[Raw data Boundary: Start]

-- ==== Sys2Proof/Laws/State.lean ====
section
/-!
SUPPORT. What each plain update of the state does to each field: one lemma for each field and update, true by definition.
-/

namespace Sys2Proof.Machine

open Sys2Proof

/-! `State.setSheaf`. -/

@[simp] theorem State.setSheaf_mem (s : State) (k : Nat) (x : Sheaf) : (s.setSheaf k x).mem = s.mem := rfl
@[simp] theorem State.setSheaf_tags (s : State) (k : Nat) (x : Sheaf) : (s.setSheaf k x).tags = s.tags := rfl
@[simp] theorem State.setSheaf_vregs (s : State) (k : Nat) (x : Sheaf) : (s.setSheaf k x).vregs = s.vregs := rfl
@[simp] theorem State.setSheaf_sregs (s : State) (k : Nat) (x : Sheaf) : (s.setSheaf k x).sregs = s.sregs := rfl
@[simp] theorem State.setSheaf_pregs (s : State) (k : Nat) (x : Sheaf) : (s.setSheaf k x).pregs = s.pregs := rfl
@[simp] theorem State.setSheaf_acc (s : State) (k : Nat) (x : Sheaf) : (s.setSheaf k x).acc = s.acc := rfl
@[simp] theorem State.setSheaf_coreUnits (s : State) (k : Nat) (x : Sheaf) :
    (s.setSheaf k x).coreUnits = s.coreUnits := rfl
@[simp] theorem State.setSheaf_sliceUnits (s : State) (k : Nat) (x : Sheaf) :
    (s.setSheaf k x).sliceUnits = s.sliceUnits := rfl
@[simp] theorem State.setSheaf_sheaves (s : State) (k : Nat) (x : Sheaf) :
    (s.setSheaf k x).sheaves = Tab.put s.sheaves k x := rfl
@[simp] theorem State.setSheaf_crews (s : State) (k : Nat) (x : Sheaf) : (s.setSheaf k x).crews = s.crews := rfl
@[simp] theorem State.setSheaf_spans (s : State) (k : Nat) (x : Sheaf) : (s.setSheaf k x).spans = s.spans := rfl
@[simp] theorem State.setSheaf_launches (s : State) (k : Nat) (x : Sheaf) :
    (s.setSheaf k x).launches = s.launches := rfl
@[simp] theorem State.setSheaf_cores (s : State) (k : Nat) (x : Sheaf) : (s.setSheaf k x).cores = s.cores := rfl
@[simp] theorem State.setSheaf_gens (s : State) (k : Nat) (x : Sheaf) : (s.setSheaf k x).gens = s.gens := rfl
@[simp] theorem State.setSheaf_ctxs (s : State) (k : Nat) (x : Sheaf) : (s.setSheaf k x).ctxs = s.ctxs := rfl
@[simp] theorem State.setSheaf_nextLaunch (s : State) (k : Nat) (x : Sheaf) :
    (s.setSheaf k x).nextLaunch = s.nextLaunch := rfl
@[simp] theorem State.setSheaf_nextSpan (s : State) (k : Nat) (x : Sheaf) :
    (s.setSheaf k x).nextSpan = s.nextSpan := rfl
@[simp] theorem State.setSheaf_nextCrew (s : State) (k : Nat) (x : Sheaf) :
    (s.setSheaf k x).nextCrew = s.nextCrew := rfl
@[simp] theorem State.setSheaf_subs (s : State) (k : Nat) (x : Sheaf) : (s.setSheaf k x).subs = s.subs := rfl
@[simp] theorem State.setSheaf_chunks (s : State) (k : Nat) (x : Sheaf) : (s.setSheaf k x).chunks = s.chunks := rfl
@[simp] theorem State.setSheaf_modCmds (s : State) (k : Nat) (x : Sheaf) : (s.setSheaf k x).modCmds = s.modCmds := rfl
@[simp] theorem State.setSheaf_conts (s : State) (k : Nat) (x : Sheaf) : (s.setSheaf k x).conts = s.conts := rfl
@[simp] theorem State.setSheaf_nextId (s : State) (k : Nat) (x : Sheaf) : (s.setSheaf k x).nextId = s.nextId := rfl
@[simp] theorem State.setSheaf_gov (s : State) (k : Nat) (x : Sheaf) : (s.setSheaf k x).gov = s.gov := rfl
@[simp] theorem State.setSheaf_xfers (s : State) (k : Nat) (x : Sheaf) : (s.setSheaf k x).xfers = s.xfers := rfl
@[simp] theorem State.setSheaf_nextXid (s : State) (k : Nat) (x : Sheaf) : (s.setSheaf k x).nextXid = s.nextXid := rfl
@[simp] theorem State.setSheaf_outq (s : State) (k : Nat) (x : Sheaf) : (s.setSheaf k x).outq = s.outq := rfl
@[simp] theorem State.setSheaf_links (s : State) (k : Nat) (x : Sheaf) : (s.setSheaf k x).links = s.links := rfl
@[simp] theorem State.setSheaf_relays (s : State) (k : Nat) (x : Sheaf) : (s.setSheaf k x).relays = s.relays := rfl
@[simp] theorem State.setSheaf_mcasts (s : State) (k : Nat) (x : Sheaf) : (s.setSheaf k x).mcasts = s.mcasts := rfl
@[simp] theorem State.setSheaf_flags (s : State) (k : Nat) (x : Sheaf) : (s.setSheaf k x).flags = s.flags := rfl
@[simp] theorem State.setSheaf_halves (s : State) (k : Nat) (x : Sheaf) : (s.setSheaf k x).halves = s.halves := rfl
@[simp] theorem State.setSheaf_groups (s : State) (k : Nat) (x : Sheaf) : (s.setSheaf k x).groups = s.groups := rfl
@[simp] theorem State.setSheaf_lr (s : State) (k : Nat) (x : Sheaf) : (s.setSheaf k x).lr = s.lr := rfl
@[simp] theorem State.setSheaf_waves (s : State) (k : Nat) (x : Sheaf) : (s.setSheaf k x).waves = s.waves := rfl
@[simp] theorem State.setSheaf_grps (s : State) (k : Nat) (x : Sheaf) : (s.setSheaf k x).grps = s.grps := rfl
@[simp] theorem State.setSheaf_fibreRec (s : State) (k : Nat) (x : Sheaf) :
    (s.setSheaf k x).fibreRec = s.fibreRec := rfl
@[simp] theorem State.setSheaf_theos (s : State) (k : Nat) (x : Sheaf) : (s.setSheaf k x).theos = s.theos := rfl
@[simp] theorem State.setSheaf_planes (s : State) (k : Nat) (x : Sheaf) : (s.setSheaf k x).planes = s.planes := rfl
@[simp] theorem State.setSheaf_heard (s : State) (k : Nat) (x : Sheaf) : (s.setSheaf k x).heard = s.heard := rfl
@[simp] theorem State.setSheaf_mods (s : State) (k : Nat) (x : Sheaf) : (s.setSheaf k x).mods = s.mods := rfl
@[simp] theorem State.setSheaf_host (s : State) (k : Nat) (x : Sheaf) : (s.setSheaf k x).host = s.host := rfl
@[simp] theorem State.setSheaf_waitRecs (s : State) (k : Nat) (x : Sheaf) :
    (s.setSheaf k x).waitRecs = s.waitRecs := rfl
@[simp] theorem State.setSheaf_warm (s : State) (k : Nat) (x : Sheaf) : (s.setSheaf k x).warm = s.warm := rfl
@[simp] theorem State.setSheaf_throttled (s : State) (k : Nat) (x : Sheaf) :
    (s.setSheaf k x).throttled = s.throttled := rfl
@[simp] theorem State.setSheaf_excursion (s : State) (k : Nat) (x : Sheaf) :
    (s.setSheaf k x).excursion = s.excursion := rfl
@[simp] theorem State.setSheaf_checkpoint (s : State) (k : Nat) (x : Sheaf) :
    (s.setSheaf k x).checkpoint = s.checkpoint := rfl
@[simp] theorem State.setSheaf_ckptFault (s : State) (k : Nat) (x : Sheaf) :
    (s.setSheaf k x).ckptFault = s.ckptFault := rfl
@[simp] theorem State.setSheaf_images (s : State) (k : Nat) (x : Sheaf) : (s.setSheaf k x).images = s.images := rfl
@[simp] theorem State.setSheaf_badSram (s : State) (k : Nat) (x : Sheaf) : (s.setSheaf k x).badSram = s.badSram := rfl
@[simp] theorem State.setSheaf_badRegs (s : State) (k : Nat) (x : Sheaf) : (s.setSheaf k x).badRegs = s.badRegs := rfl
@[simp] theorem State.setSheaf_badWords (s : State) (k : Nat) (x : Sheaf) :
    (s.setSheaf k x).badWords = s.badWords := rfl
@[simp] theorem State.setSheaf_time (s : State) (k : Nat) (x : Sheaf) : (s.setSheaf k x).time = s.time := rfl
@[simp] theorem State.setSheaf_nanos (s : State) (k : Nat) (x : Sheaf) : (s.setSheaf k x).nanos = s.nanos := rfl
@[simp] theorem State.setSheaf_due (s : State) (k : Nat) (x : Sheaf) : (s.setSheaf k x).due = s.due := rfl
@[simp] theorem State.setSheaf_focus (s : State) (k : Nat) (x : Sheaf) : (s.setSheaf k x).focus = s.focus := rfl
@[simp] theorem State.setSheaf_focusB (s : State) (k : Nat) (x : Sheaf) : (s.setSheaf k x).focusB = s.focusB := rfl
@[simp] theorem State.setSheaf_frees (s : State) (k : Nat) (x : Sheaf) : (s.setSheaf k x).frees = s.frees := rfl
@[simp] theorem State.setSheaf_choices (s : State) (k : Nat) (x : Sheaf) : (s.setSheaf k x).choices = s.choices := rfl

[Raw data Boundary: End]

▶ _What needs to be done_: From the material above, set down exactly the lines starting at the one with "s.waves := rfl" and ending at the one with "s.theos := rfl", end lines included.

▶ _Answer area_:
@[simp] theorem State.setSheaf_waves (s : State) (k : Nat) (x : Sheaf) : (s.setSheaf k x).waves = s.waves := rfl
@[simp] theorem State.setSheaf_grps (s : State) (k : Nat) (x : Sheaf) : (s.setSheaf k x).grps = s.grps := rfl
@[simp] theorem State.setSheaf_fibreRec (s : State) (k : Nat) (x : Sheaf) :
    (s.setSheaf k x).fibreRec = s.fibreRec := rfl
@[simp] theorem State.setSheaf_theos (s : State) (k : Nat) (x : Sheaf) : (s.setSheaf k x).theos = s.theos := rfl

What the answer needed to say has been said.